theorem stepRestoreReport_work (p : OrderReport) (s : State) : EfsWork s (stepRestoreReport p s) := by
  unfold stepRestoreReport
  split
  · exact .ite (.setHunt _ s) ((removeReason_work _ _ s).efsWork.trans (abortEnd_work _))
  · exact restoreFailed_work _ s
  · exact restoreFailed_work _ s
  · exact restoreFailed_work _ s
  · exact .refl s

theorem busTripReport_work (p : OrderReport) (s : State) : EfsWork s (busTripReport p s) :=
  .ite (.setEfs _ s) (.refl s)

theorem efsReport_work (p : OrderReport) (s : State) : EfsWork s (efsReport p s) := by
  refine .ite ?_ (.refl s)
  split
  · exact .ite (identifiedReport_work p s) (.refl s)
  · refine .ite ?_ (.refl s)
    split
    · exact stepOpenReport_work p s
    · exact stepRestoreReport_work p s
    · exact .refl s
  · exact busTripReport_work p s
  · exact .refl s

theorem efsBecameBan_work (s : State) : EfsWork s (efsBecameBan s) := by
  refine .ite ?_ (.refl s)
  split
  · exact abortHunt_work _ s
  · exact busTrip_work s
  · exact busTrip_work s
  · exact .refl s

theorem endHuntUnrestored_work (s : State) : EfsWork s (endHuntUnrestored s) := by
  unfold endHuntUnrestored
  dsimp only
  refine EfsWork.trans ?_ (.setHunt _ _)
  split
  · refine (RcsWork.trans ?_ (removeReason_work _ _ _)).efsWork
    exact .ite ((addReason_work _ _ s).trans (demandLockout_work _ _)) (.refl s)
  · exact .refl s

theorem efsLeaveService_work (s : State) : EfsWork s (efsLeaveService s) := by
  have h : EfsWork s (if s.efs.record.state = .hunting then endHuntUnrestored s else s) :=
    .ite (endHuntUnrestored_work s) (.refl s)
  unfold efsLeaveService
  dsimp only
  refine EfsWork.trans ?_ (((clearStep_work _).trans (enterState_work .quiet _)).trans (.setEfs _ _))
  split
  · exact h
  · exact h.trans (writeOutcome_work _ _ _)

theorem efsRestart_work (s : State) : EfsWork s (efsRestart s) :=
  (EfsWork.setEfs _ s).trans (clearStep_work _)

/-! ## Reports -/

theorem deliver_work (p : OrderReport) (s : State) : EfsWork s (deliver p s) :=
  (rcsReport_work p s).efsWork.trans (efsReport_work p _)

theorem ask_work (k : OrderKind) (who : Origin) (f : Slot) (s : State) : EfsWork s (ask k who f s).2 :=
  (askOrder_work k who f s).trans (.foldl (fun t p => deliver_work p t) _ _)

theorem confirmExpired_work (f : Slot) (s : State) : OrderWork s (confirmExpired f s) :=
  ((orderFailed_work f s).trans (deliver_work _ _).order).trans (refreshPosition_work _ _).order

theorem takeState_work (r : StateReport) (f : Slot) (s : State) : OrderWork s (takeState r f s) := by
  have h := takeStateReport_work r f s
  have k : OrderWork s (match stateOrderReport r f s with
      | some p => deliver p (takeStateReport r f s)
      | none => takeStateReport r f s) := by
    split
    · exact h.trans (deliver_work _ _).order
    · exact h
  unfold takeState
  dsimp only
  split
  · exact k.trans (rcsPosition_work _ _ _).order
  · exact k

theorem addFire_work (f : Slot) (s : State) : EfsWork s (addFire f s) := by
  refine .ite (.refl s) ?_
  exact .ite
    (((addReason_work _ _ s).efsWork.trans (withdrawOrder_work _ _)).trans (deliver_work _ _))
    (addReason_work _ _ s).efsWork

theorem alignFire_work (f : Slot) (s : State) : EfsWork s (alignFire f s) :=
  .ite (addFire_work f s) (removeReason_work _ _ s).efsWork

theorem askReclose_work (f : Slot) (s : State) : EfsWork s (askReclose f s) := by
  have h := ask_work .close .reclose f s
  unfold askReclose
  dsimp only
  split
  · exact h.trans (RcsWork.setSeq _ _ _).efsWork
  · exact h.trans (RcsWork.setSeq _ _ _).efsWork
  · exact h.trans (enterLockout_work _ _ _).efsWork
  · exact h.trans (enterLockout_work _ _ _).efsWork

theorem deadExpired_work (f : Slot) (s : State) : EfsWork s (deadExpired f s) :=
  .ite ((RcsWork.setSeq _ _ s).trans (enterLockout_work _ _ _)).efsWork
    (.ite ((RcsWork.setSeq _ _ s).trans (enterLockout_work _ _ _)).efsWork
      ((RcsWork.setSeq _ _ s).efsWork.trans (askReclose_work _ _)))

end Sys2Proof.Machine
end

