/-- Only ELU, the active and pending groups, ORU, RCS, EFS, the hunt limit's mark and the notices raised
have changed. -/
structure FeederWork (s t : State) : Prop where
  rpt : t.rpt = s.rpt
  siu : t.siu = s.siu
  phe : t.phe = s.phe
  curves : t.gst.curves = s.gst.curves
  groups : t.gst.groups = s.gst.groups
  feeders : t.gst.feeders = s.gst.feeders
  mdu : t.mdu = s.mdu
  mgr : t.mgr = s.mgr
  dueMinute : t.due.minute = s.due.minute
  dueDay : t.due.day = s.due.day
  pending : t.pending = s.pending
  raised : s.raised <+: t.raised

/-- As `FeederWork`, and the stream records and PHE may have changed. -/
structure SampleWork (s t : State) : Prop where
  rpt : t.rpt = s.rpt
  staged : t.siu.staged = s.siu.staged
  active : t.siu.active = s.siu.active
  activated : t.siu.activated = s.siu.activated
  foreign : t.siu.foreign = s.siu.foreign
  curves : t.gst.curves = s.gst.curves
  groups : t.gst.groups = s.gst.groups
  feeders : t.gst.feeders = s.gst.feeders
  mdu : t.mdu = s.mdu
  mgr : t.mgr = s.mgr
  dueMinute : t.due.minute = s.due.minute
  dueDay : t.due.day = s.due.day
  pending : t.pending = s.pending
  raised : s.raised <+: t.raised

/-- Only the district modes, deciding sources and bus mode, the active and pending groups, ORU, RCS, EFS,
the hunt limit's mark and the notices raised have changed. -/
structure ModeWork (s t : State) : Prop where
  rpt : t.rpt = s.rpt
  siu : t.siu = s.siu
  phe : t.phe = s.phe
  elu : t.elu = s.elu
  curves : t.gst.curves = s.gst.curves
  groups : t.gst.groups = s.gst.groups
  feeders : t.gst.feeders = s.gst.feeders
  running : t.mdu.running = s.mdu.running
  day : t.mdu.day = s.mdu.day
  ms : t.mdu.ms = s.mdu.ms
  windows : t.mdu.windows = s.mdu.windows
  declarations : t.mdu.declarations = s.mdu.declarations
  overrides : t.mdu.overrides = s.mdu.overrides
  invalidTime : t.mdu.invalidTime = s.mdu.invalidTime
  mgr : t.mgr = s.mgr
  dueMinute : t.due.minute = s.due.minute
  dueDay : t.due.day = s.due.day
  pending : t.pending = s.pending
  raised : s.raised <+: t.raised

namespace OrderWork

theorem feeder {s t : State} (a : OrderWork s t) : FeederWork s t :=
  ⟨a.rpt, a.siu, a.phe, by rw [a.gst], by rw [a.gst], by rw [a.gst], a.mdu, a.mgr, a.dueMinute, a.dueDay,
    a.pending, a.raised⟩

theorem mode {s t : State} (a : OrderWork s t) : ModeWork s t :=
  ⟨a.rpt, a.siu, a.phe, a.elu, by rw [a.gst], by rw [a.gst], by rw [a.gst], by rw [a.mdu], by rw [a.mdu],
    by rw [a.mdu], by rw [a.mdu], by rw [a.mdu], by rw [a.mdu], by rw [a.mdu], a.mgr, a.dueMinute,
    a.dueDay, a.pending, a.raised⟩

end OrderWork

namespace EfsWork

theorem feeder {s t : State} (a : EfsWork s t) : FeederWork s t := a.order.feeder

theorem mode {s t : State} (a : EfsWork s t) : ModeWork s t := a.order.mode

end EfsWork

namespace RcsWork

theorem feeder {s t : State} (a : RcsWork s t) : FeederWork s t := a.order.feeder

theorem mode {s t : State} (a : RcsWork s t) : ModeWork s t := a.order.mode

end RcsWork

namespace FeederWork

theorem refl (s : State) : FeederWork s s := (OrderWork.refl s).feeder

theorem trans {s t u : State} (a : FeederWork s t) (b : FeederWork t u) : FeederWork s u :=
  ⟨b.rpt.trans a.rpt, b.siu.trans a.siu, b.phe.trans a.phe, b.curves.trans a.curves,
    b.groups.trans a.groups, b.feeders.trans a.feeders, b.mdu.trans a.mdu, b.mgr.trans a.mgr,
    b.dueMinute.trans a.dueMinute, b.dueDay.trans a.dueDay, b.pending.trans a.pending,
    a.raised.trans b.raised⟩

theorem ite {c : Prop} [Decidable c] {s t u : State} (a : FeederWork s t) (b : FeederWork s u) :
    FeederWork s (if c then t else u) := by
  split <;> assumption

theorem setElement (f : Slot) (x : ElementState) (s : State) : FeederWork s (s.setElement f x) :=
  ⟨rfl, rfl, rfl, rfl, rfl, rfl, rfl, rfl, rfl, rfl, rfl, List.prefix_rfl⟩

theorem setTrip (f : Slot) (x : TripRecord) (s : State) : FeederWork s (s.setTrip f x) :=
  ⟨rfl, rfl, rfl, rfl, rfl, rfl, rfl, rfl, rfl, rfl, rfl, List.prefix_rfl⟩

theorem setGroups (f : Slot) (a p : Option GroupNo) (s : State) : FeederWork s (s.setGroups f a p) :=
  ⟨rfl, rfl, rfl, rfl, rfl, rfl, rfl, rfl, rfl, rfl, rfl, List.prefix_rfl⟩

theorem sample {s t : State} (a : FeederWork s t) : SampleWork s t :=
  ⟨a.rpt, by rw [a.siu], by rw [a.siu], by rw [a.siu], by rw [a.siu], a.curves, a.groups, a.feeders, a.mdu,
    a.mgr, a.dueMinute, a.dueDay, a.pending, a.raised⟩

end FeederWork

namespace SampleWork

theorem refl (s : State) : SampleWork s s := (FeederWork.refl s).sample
══════════════════════════════
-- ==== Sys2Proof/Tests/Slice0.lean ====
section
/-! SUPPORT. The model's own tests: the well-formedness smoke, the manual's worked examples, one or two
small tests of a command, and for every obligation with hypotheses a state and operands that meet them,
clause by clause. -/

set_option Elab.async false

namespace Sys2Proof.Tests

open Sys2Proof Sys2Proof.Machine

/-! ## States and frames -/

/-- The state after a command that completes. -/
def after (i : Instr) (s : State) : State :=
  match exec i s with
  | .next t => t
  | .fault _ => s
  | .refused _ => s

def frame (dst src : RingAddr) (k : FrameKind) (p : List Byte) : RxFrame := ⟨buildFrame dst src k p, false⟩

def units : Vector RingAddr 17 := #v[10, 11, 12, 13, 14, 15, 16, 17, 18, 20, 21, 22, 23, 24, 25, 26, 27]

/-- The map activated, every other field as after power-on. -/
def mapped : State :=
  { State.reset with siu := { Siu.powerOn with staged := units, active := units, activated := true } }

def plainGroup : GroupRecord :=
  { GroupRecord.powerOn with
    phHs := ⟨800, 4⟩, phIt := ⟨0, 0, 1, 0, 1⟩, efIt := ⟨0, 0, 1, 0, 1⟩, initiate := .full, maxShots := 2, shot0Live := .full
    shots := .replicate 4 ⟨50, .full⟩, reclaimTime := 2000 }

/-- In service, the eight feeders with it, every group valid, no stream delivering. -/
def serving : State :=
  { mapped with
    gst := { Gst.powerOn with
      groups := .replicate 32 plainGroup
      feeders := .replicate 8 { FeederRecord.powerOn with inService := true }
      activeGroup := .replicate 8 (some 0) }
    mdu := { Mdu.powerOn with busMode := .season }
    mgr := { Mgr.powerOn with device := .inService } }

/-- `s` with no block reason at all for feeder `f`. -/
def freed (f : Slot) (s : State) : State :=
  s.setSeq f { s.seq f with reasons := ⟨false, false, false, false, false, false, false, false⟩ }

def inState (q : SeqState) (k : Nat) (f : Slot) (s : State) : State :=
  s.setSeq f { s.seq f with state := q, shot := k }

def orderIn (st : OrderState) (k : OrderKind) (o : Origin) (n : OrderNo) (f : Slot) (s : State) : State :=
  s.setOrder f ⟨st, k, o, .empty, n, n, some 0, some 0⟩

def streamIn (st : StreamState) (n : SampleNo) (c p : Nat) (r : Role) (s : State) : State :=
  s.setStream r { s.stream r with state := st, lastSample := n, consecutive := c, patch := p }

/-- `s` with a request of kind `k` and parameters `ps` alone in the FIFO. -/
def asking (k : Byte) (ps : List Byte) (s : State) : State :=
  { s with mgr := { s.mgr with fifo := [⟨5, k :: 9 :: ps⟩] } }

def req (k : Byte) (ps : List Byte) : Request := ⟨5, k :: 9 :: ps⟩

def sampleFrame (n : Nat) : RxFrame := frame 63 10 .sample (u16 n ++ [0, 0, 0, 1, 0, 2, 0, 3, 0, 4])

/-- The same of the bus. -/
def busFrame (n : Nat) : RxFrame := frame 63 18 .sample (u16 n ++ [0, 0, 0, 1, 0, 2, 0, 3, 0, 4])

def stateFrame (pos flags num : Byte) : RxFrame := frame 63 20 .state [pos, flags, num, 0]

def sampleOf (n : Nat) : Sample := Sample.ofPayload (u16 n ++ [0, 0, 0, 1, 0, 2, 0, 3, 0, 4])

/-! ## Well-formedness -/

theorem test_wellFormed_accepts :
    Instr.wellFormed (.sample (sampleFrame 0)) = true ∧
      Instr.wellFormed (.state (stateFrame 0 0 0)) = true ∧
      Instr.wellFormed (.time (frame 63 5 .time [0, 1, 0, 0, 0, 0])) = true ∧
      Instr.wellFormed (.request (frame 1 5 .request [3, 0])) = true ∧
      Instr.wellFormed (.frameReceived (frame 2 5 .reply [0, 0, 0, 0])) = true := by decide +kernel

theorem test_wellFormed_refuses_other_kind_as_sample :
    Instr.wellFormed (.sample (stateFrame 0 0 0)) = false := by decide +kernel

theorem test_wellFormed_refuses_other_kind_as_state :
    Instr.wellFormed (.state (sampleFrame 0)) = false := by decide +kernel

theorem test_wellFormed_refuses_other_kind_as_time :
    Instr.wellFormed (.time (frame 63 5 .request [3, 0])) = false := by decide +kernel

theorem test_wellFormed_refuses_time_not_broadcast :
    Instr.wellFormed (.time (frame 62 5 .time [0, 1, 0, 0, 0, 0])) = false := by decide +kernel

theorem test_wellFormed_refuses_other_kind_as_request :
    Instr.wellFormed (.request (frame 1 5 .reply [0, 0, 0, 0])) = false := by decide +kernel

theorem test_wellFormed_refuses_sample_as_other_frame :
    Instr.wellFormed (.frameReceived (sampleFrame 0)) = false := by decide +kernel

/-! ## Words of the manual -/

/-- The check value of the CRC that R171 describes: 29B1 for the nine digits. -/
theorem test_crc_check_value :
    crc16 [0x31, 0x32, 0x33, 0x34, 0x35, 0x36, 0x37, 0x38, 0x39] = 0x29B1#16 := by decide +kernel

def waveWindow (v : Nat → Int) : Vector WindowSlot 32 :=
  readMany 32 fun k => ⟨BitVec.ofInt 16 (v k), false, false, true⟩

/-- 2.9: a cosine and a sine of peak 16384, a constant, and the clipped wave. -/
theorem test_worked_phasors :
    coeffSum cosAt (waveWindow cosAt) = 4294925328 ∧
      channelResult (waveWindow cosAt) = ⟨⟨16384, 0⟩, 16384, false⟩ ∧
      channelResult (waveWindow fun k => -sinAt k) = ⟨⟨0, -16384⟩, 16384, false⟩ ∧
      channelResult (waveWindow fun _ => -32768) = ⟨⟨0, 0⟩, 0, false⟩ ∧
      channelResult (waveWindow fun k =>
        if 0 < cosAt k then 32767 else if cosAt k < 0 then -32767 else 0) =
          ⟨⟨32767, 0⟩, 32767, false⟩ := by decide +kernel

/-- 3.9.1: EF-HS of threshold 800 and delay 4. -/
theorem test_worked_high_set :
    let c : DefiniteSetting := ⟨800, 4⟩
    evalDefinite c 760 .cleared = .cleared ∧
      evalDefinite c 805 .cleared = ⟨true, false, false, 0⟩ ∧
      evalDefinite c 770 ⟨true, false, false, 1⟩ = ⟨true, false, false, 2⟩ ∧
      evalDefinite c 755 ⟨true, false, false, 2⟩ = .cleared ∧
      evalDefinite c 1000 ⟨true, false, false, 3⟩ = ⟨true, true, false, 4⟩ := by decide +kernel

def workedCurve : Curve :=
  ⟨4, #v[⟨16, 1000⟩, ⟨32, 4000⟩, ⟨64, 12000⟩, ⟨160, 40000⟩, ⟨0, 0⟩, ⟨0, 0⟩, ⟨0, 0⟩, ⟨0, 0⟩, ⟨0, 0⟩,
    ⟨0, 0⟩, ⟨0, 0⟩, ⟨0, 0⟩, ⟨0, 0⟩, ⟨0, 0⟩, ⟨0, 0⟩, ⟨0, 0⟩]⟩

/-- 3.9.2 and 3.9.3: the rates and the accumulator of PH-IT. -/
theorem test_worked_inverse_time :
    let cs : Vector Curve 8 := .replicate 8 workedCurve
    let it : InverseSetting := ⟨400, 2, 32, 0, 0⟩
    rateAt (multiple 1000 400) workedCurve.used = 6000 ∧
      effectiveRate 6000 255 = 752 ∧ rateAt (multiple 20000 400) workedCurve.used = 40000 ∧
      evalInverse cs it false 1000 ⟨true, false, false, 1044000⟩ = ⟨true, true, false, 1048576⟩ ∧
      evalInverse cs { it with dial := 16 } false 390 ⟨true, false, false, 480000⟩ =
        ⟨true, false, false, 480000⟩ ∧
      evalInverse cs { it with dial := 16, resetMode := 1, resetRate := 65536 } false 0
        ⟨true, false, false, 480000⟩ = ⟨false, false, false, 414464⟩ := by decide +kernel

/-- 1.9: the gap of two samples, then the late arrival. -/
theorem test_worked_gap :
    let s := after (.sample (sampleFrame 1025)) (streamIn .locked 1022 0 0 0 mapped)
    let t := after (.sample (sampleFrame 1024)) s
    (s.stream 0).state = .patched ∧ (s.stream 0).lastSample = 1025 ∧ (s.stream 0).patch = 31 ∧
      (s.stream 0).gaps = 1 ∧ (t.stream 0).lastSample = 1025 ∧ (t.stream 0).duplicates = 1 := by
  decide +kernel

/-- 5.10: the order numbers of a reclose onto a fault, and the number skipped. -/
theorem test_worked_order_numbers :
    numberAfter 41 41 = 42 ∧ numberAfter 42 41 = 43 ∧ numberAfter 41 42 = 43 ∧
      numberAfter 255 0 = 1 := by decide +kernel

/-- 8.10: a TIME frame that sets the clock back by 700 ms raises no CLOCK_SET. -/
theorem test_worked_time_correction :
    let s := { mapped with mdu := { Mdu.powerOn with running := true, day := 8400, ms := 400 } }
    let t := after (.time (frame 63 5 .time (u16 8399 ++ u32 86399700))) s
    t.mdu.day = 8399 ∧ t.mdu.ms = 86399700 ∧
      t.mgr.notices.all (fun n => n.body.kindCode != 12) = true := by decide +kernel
══════════════════════════════
:: Work request ::
Within the material, count each line that includes the word "channelResult", and give the total by itself.

:: Answer for the task ::
4